As a Confirmation present at 16, my Mother had custom made for me by a Jeweler in Philly, a silver Star of David which was 1” tall and 1/8” thick. It was a very plain and substantial piece… the way I wanted it. I wore it for many years til one day the chain broke and it was lost forever.

 For years I looked for an exact replacement and of course, because it was custom, nothing came even close to matching it. I figured that the only way it could ever be duplicated would be if someday I made it myself.

In late 2004 I decided it was finally time to do something. For over 35 years I had thought about it, and with my decades of manufacturing experience, why shouldn’t I just make one.

We’ll one thing lead to another and I started thinking. Could a very plain & very substantial Star of David have any market potential? Who might buy it and where could it be sold? Being a Military Collector of sorts, I wondered if a product such as this would be saleable to the Military.

With this in mind, I began my research and found that the Chaplain’s Division of the U.S. Military did in fact procure all styles of religious jewelry for issue to the Troops. What was surprising to find is that there had not been any consistency in the make-up of the products purchased.

The Crosses (Regular, Celtic, Orthodox, etc) and Star of David they used, were of different sizes and materials such as pewter, bronze, & silver plated whatever. Because they had a tendency to corrode or turn green when exposed to sweat, they weren’t really suitable for Military use.

So I went to work and designed a complete and continuitious line of religious jewelry, including “my” Star of David. They were to be manufactured of non-magnetic and non-reactive 304 stainless steel. Engineering drawings were done, a computerized, precision laser cutter was sourced, and prototypes were made. Of these, samples were submitted to the Chaplain’s Division. They were subsequently adopted, and National Stock Numbers (Military Inventory Stock Numbers) were issued.

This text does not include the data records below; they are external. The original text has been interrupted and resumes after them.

/-- SESSION_MOVE (R100, R106, R114): to the home part it has no effect; a session without an activity is copied
whole and handed over; a generating one, and one with shares on other parts, starts round 1 (notes/assumptions/67.md). -/
def execSessionMove : Start → MoveAnswer → State → Answer
  | ⟨o, how⟩, answer, s =>
  afterClears s <|
  match startSession s o opMove false with
  | none => .next s
  | some (_, .error (st, r)) => .next (refuse s o st r)
  | some (d, .ok x) =>
    if s.host.compat then .next (refuse s o .formatUnsupported)
    else if moveDest d.raw = s.rdg.part then .next (complete s o [] (dHandle d.raw))
    else if !s.partUp (moveDest d.raw) then .next (refuse s o .peerLost)
    else match moveRefusal answer, answer with
      | some st, _ => .next (refuse s o st)
      | none, .ready h group =>
        let (s, x) := beginOn s x
        match recover s x how d.deadline with
        | .error (s', st) => .next (refuse s' o st)
        | .ok (s', conds) => .next (startMove s' o d ((s'.session x.slot).getD x) h group conds)
      | none, _ => .next s

/-- Dirty pages of a session. -/
def dirtyPages (x : Session) : Nat := (x.pages.filter (·.dirty)).length

/-- MOVE_ROUND_END (R107 to R109): the hand-over is armed when few enough pages are dirty on every participating part;
otherwise another round copies them, and after max_rounds the session sits out every other step. One that sat out the
step just ended waits for a column again. -/
def execMoveRoundEnd : RoundEnd → State → Answer
  | ⟨slot, dirty⟩, s =>
  match s.session slot with
  | none => .next s
  | some x =>
    match x.move with
    | none => .next s
    | some m =>
      if s.pwr.heldNow || m.armed then .next s
      else if (dirtyPages x :: dirty).all fun n => n ≤ handoverPages s then
        .next (s.putSession { x with
          move := some { m with armed := true, sitsOut := false, skip := false, sent := [] } })
      else
        let s := sendRound s x m true
        .next (readmit (s.putSession { (cleanPages x) with
          move := some { m with round := m.round + 1, skip := false,
                                sent := (x.pages.filter (·.dirty)).map (·.index),
                                sitsOut := m.sitsOut || maxRounds s ≤ m.round } }))

/-- MOVE_HANDOVER (R108, R110, R111): at the session's token boundary, once armed and with no hold; the session holds no
column then. With the destination gone the session takes its next step at the source. -/
def execMoveHandover (slot : Nat) (s : State) : Answer :=
  match s.session slot with
  | none => .next s
  | some x =>
    match x.move with
    | none => .next s
    | some m =>
      if s.pwr.heldNow || !m.armed || x.gener.any (fun g => g.batch.isSome) then .next s
      else if !s.partUp m.dest then .next (readmit (endMove s slot .peerLost))
      else .next (handOver s slot x m)

/-! ### SNAPSHOT and CLOSE -/

/-- Coded pages of a session for a copy: a parked page in the coding it has, a hearth page losslessly
(R135); the record's pages anew. -/
def snapshotPages (s : State) (x : Session) : List (Page × List Byte) :=
  let i := sessionImage s x
  ((x.pages.filter fun p => p.index < 0xFF0000 && !deadPage i x p.index).map fun p =>
    (p, codedOf s i false p)) ++
  (if x.guest.isSome then [] else codedRecords s x)

/-- The parked copy a SNAPSHOT makes, with keys of its own and no activity (Table 5.10). -/
def snapshotOf (s : State) (x : Session) (slot key : Nat) (placed : List Page) : Session :=
  { x with
    slot := slot, gen := nextGen s slot, state := .parked, prefill := none, gener := none, move := none,
    pages := placed, recorder := none, parkWaits := none, maskReady := 0, acks := 0, copied := false,
    heldRecords := [], movedTo := 0, parkedAt := s.localNs, lastCommit := s.localNs, pageKey := key }

/-- A SNAPSHOT of a session whose pages are all there: its copy here, under a key and slot of its own, and the shares'
copies on the other stages; TIER_FULL where one finds no tier leaves no copy (R100, R124, R130, R135). -/
def copySession (s : State) (o : Origin) (x : Session) (d : InFlight) (slot : Nat) (how : Recovery)
    (conds : List Status) : State :=
  let h := mkHandle s.rdg.part x.tenant slot (nextGen s slot)
  let told := tellShares s x (.copy h (parkWhere d.raw))
  let undone := (shareParts s x).foldl (fun s p => (sendRequest s p x.cls (.share h .close) x.tenant h).1) told
  let (keyed, key) := drawKey told
  if how.shares.contains .full then refuse undone o .tierFull
  else match placeParked keyed { x with slot := slot, pageKey := key } (parkWhere d.raw) (snapshotPages s x) with
    | none => refuse undone o .tierFull
    | some (s, placed) =>
      let y := snapshotOf s x slot key placed
      let s := installSession s y
      let s := if 2 ≤ y.durability && twinServes s then sendCoded s y placed else s
      let s := match x.grammar with
        | some g => s.onKnd fun k =>
            { k with grammars := k.grammars.map fun e =>
                if e.tenant = x.tenant && e.digest = g then { e with users := e.users ++ [slot] } else e }
        | none => s
      complete s o conds (sessionHandle s y)

/-- SESSION_SNAPSHOT (R100, R114, R124, R130, R135). -/
def execSessionSnapshot : Start → Nat → State → Answer
  | ⟨o, how⟩, slot, s =>
  afterClears s <|
  match startSession s o opSnapshot false with
  | none => .next s
  | some (_, .error (st, r)) => .next (refuse s o st r)
  | some (d, .ok x) =>
    if s.host.compat || parkWhere d.raw = 3 then .next (refuse s o .formatUnsupported)
    else if slotLimit s ≤ slotsTaken s then .next (refuse s o .doesNotFit)
    else if !s.fbx.trngOk then .next (refuse s o .hardwareFault)
    else if !slotFree s slot then .next s
    else
      let (s, x) := beginOn s x
      match recover s x how d.deadline with
      | .error (s', st) => .next (refuse s' o st)
      | .ok (s', conds) => .next (copySession s' o ((s'.session x.slot).getD x) d slot how conds)

/-- Free a slot: its generation advances, and past 0x3F_FFFF the slot is retired (R84). -/
def freeSlot (s : State) (slot : Nat) (gen : Nat) : State :=
  let held := ((s.session slot).map fun x => (x.heldRecords, x.acks)).getD ([], 0)
  let s := s.putSession { slot := slot, gen := gen + 1, state := .free,
                          heldRecords := held.1, acks := if held.1.isEmpty then 0 else held.2 }
  let s := if gen = 0x3FFFFF then s.onSess fun t => { t with retired := t.retired ++ [slot] } else s
  sendSlotEntry s slot

/-- Every descriptor on a session except its CLOSEs ends as cancelled (R92). -/
def endOthers (s : State) (h : Word) : State :=
  let mine := s.desc.filter fun d => namesSession d.raw && dHandle d.raw == h &&
    dOpcode d.raw != opClose
  mine.foldl (fun s d => match s.descriptor d.origin with
    | some d => (cancelDescriptor s d).2
    | none => s) s

/-- The descriptors on a session that have not completed: a generation's waits for its records (R74). -/
def stillEnding (s : State) (h : Word) : Option Origin :=
  (s.desc.find? fun d => namesSession d.raw && dHandle d.raw == h && dOpcode d.raw != opClose &&
    match d.phase with
    | .ended _ => true
    | _ => false).map (·.origin)

/-- A CLOSE of the same session that runs: it waits for the completions that come before its own. -/
def closing (s : State) (d : InFlight) : Option Origin :=
  (s.desc.find? fun e => e.origin != d.origin && dOpcode e.raw == opClose && dHandle e.raw == dHandle d.raw &&
    e.tenant == d.tenant && match e.phase with
    | .follows _ _ => true
    | _ => false).map (·.origin)

/-- The effect of a CLOSE: pages, record, shares and keys are freed and cleared; the slot is FREE with the next
generation. -/
def closeSession (s : State) (x : Session) : State :=
  let s := endOthers s (sessionHandle s x)
  let s := match s.session x.slot with
    | some x => freeSessionPages (tellShares s x .close) x
    | none => s
  freeSlot (dropGrammar s x.slot) x.slot x.gen

/-- SESSION_CLOSE (R92, R100): what runs and waits on the session ends as cancelled, its completions first; a second one
that comes meanwhile joins the first. -/
def execSessionClose (o : Origin) (s : State) : Answer :=
  match canStart s o opClose with
  | none => .next s
  | some d =>
    match closing s d with
    | some t => .next (s.onDescriptor o fun d => { d with phase := .follows t 0 })
    | none =>
      match startSession s o opClose true with
      | none => .next s
      | some (_, .error (st, r)) => .next (refuse s o st r)
      | some (d, .ok x) =>
        let s := closeSession s x
        match stillEnding s (dHandle d.raw) with
        | some t => .next (s.onDescriptor o fun d => { d with phase := .follows t 0 })
        | none => .next (complete s o [] 0)

/-- STUB_EXPIRE (R84, R89): forward_ms after the hand-over the slot is FREE and its generation advances. -/
def execStubExpire (slot : Nat) (s : State) : Answer :=
  match s.session slot with
  | none => .next s
  | some x =>
    .next (if x.state = .moved && x.expires ≤ s.localNs then freeSlot s slot x.gen else s)

end Sys2Proof.Machine
end

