-- ==== Sys2Proof/Machine/Images.lean ====
section
/-!
DEFINITION. IMAGE_LOAD and unload, VARIANT_LOAD and remove, TUNE_STEP (R187 to R198, R222 to R225).
-/

namespace Sys2Proof.Machine

/-! ### IMAGE_LOAD (R190 to R193) -/

/-- Rows 1 to 3 of Table 8.9: the image as the part would lay it out, or the status. -/
def loadChecks (s : State) (img : List Byte) (i : Image) : Except Status Image :=
  if !formatHolds s img i then .error .formatUnsupported
  else if !imageSigned s img then .error .signatureBad
  else match laidOut s i with
    | none => .error .doesNotFit
    | some i => if fits s i then .ok i else .error .doesNotFit

/-- An image that has passed its checks is written: slot, weight rows, backing copy, work tables (R192, R193). -/
def placeImage (s : State) (o : Origin) (img : List Byte) (i : Image) : State :=
  let slot := ((emptySlots s).head?).getD 0
  let blob := (sectionData img 1).getD []
  let i := { i with slot := slot, loads := (s.image slot).loads, origin := some o, copy := backingCopy blob s.rdg.map.epoch,
                    waitUntil := s.localNs + stageWait (asFetched s o), state := .waiting }
  let s := writeTables (layRows s i (chunks 2048 (ceilDiv blob.length 2048) blob) fun _ _ => true) i
  putImage (markRunning s o) i

/-- IMAGE_LOAD (R190): the image, the tenant bitmap and the group list as read from host memory. The load waits for the
clears pending in its frames; stage 0 waits for the other stages (R192); another stage reports to stage 0 and is ready. -/
def execImageLoad (o : Origin) (image : List Byte) (tenants : List Byte) (group : List Nat) (s : State) :
    Answer :=
  match canStart s o opImageLoad with
  | none => .next s
  | some d =>
    if loadUnload d.raw then .next s
    else
      let list := if loadGroup d.raw = 0 then [s.rdg.part] else group
      let i := imageRecord image (if loadTenants d.raw = 0 then none else some tenants) list
      if image.length ≠ loadLength d.raw || (loadGroup d.raw = 0 && i.stages ≠ 1) then
        .next (refuse s o .formatUnsupported)
      else match loadChecks s image i with
        | .error st => .next (refuse s o st)
        | .ok i =>
          let s := makeRoom s (loadRoom i)
          if !loadRoom i s then .next (refuse s o .tierFull)
          else if !sectionsMatch image then .next (refuse s o .signatureBad)
          else if awaitsClear i s then .next s
          else
            let s := placeImage s o image i
            let slot := ((s.img.slots.find? fun x => x.origin == some o).map (·.slot)).getD 0
            if i.stage ≠ 0 then
              match group[0]? with
              | some p => .next (becomeReady (sendRequest s p 0 (.imageReport i.id i.stage)).1 slot)
              | none => .next (becomeReady s slot)
            else if (stagesMissing s i).isEmpty then .next (becomeReady s slot)
            else .next s

/-- IMAGE_LOAD_COMPLETE (R192): every other stage has reported the same image_id. -/
def execImageLoadComplete (slot : Nat) (s : State) : Answer :=
  let i := s.image slot
  if i.state = .waiting && (stagesMissing s i).isEmpty then .next (becomeReady s slot) else .next s

/-- STAGE_WAIT_TIMEOUT (R192): stage_wait_s has passed; PEER_LOST, and stage 0 unloads its own stage. -/
def execStageWaitTimeout (slot : Nat) (s : State) : Answer :=
  let i := s.image slot
  if i.state = .waiting && i.waitUntil ≤ s.localNs && !(stagesMissing s i).isEmpty then
    let s := freeImage s slot
    match i.origin with
    | some o => .next (refuse s o .peerLost)
    | none => .next s
  else .next s

/-! ### IMAGE_UNLOAD (R194) -/

/-- An embedding batch in flight names an image. -/
def embedsOn (s : State) (i : Image) : Bool :=
  s.desc.any fun d => dOpcode d.raw == opEmbed && iSlot (embedImage d.raw) == i.slot

/-- An unload is refused while a session whose home is this part is open on the image, or an embedding batch in
flight names it. -/
def unloadBusy (s : State) (i : Image) : Bool :=
  ((imageSessions s i.slot).any fun x => x.guest.isNone) || embedsOn s i

/-- IMAGE_UNLOAD (R194): another stage asks stage 0, whose answer decides. -/
def execImageUnload (o : Origin) (s : State) : Answer :=
  match canStart s o opImageLoad with
  | none => .next s
  | some d =>
    if !loadUnload d.raw then .next s
    else match imageOf s (dHandle d.raw) with
      | none => .next (refuse s o .imageNotBound)
      | some i =>
        if unloadBusy s i then .next (refuse s o .sessionBusy)
        else if i.stage = 0 then .next (complete (freeImage s i.slot) o [] 0)
        else match i.group[0]? with
          | none => .next (complete (freeImage s i.slot) o [] 0)
          | some p =>
            if !s.partUp p then .next (refuse s o .peerLost)
            else
              .next (markRunning ((sendRequest s p 0 (.unloadAsk i.id) d.tenant (dHandle d.raw) 0 false none
                (some o)).1.onImage i.slot fun i => { i with state := .unloading }) o)

/-! ### Variants (R195 to R197) -/

/-- The image a variant descriptor names: ready here as stage 0, bound to the tenant (Table 8.13). -/
def variantImage (s : State) (d : InFlight) : Option Image :=
  match imageOf s (dHandle d.raw) with
  | some i => if i.stage = 0 && boundTo i d.tenant then some i else none
  | none => none

/-- The failures of VARIANT_LOAD in the order of Table 8.13 (notes/assumptions/80.md). -/
def variantRefusal (s : State) (i : Image) (d : InFlight) (bs : List Byte) (stagesFit : Bool) : Option Status :=
  let n := variantNumber d.raw
  let held := ((i.variants.filter fun v => v.number != n).map fun v => stageBytes i v.records).sum
  if (variantAt i n).any fun v => v.tenant != d.tenant then some .accessDenied
  else if n = 0 || bs.length ≠ variantLength d.raw || !recordsHold i bs then some .formatUnsupported
  else if variantInUse s i d.tenant n none then some .sessionBusy
  else if i.variantSlots = 0 || i.variantMib * 1048576 < held + stageBytes i bs || !stagesFit then
    some .doesNotFit
  else if !stagesUp s i then some .peerLost
  else none

/-- VARIANT_LOAD (R197): the loading tenant becomes the owner; a number it holds already is replaced. A stage without room,
or one that cannot be reached, removes the variant from every stage. -/
def execVariantLoad (o : Origin) (param : List Byte) (stagesFit : Bool) (s : State) : Answer :=
  match canStart s o opVariantLoad with
  | none => .next s
  | some d =>
    if variantRemove d.raw then .next s
    else match variantImage s d with
      | none => .next (refuse s o .imageNotBound)
      | some i =>
        match variantRefusal s i d param stagesFit with
        | some st =>
          let s := if st = .doesNotFit || st = .peerLost then
              tellVariant (s.onImage i.slot fun i =>
                { i with variants := dropKey (·.number) (variantNumber d.raw) i.variants })
                i (variantNumber d.raw) d.tenant []
            else s
          .next (refuse s o st)
        | none =>
          let v : Variant := { number := variantNumber d.raw, tenant := d.tenant, records := param }
          .next (complete (tellVariant (s.onImage i.slot fun i => { i with variants := upsert (·.number) v i.variants })
            i v.number d.tenant param) o [] 0)

/-- VARIANT_REMOVE (R197). -/
def execVariantRemove (o : Origin) (s : State) : Answer :=
  match canStart s o opVariantLoad with
  | none => .next s
  | some d =>
    if !variantRemove d.raw then .next s
    else match variantImage s d with
      | none => .next (refuse s o .imageNotBound)
      | some i =>
        let n := variantNumber d.raw
        match variantAt i n with
        | none => .next (if n = 0 then refuse s o .formatUnsupported else complete s o [] 0)
        | some v =>
          if v.tenant ≠ d.tenant then .next (refuse s o .accessDenied)
          else if variantInUse s i d.tenant n none then .next (refuse s o .sessionBusy)
          else if !stagesUp s i then .next (refuse s o .peerLost)
          else .next (complete
            (tellVariant (s.onImage i.slot fun i => { i with variants := dropKey (·.number) n i.variants })
              i n d.tenant []) o [] 0)

/-! ### TUNE_STEP (R222 to R225) -/

/-- An example: its tokens and where its loss starts (R222). -/
structure Example where
  tokens : List Nat
  start  : Nat
  deriving DecidableEq, Repr

/-- Examples; none where a count, length or range disagrees (R222, R225). -/
def readExamples : Nat → List Byte → Option (List Example)
  | 0, bs => if bs.isEmpty then some [] else none
  | n + 1, bs =>
    let t := leAt bs 0 4
    let start := leAt bs 4 4
    let size := 16 + ceilDiv (4 * t) 8 * 8
    if bs.length < size || t < 2 || 65536 < t || start < 1 || t ≤ start then none
    else (readExamples n (bs.drop size)).map fun l =>
      { tokens := readIds t (bs.drop 16), start := start } :: l

/-- Tokens counted in the loss: loss_start to T - 1 of every example (R222, R223). -/
def tuneCounted (l : List Example) : Nat := (l.map fun e => e.tokens.length - e.start).sum

/-- Hearth frames for the saved statistics of an example of T tokens: 8 bytes for each query row, layer and
head, and each layer's input in BF16 (R223). -/
def statisticsFrames (i : Image) (t : Nat) : Nat :=
  ceilDiv (8 * t * i.layers * i.qHeads + 2 * t * i.hidden * i.layers) 65536

/-- Pages of tuning state for records of so many values: FP32 masters and two moments, BF16 or 8-bit blocks with
an exponent byte (R224). -/
def tuningPages (values : Nat) (eightBit : Bool) : List Nat :=
  upFrom 0xFE0000 (ceilDiv (values * 4 + (if eightBit then 2 * (values + ceilDiv values 32) else 4 * values)) 65536)

/-- Values trained: those of every layer record of this stage. -/
def tuneValues (i : Image) (bs : List Byte) : Nat :=
  (((readRecords i.hidden 256 bs).getD []).filter fun r =>
    i.layerFirst ≤ r.layer && r.layer < i.layerFirst + i.layers).map
    (fun r => if r.mode ≤ 1 then 2 * i.hidden else i.hidden) |>.sum

/-- The checks 1 to 4 and 6 of R225 that need no room; examples where they pass. -/
def tuneRefusal (s : State) (x : Session) (i : Image) (d : InFlight) (param : List Byte) :
    Except Status (List Example × Variant) :=
  match (if x.variant = 0 then none else variantAt i x.variant) with
  | none => .error .accessDenied
  | some v =>
    if v.tenant ≠ d.tenant then .error .accessDenied
    else if param.length ≠ tuneLength d.raw || tuneExamples d.raw = 0 || 4096 < tuneExamples d.raw then
      .error .formatUnsupported
    else match readExamples (tuneExamples d.raw) param with
      | none => .error .formatUnsupported
      | some l =>
        if l.any fun e => e.tokens.any fun t => decide (i.vocab.pieces.length ≤ t) then .error .formatUnsupported
        else if variantInUse s i d.tenant x.variant (some x.slot) then .error .sessionBusy
        else if l.any fun e => decide (x.context < x.log.length + e.tokens.length - 1) then .error .contextFull
        else .ok (l, v)

/-- Room in hearth for the dead KV of the longest example, its statistics and new tuning pages (R225). -/
def tuneRoom (i : Image) (x : Session) (l : List Example) (pages : List Nat) (s : State) : Bool :=
  let t := (l.map fun e => e.tokens.length).foldl max 0
  let dead := missingPages i x (blocksForWrite i x t)
  let stats := (l.map fun e => statisticsFrames i e.tokens.length).foldl max 0
  hearthFits s (dead.length + stats + pages.length) false && (placePages s i x (dead ++ pages)).isSome

/-- The commit of a TUNE_STEP: the variant's records on every stage, the tuning state; the session's length, log and KV stand
(R223, R224; notes/assumptions/81.md). -/
def commitTune (s : State) (slot : Nat) (i : Image) (v : Variant) (u : Tuning) (pages : List Nat) : State :=
  let s := tellVariant
    (s.onImage i.slot fun i => { i with variants := upsert (·.number) { v with records := u.records } i.variants })
    i v.number v.tenant u.records
  let s := s.onSession slot fun x =>
    { x with wseq := x.wseq + 1, epoch := s.rdg.map.epoch,
             schedule := x.schedule.map fun c => { c with steps := c.steps + 1 }, tuning := some u }
  sendRecordCopy (writePages s slot { pages := pages }) slot

/-- TUNE_STEP (R222 to R225). A parked session is made RESIDENT first, as for GENERATE
(notes/assumptions/37.md). -/
def execTuneStep : Start → List Byte → BitVec 32 → List (List (BitVec 32) × List (BitVec 32)) → State → Answer
  | ⟨o, how⟩, param, loss, sums, s =>
  afterClears s <|
  match startSession s o opTune false with
  | none => .next s
  | some (_, .error (st, r)) => .next (refuse s o st r)
  | some (d, .ok x) =>
    let i := sessionImage s x
    match tuneRefusal s x i d param with
    | .error st => .next (refuse s o st)
    | .ok (l, v) =>
        let (s, x) := beginOn s x
        let ready := if x.state = .parked then makeResidentSession s x.slot how 0 d.deadline
          else recover s x how d.deadline
        match ready with
        | .error (s, st) => .next (refuse s o st)
        | .ok (s, conds) =>
          match s.session x.slot with
          | none => .next s
          | some x =>
            let u := tuneUpdate x.tuning d.raw i.hidden ((readRecords i.hidden 256 v.records).getD []) sums
            let all := tuningPages (tuneValues i v.records) u.eightBit
            let fresh := all.filter fun p => !(x.pages.any fun q => q.index == p)
            let s := makeRoom s (tuneRoom i x l fresh)
            if !tuneRoom i x l fresh s then .next (refuse s o .tierFull)
            else if !stagesUp s i then .next (refuse s o .peerLost)
            else match placePages s i x fresh with
              | none => .next (refuse s o .tierFull)
              | some (s, got) =>
                let s := commitTune (addPages s x.slot got) x.slot i v u all
                .next (complete s o conds (word [put 31 0 loss.toNat, put 63 32 (tuneCounted l)]))

end Sys2Proof.Machine
end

The real fun began when I started to consider where else could these be sold. How about at an Army Navy Surplus Store or through a Judaica Shop. To give it a try, with the help of a Graphic Designer by choice, prototype retail packaging was made. A display rack was found and a filled rack was placed at Friedman’s Army Navy Store and my Temple Gift Shop in Nashville. Immediately, product began selling like crazy and the rest is history.

Since then, 2000 Retailers, including over 200 Judaica Shops, have taken on the line and are placing regular reorders. Although we appreciate all our Customers both large & small, one of our high profile accounts is the U.S. Holocaust Memorial Museum in Washington, DC.

Along with our dedicated employees, we run GI JEWELRY on a daily “hands on” basis from our facility in Pegram, Tennessee.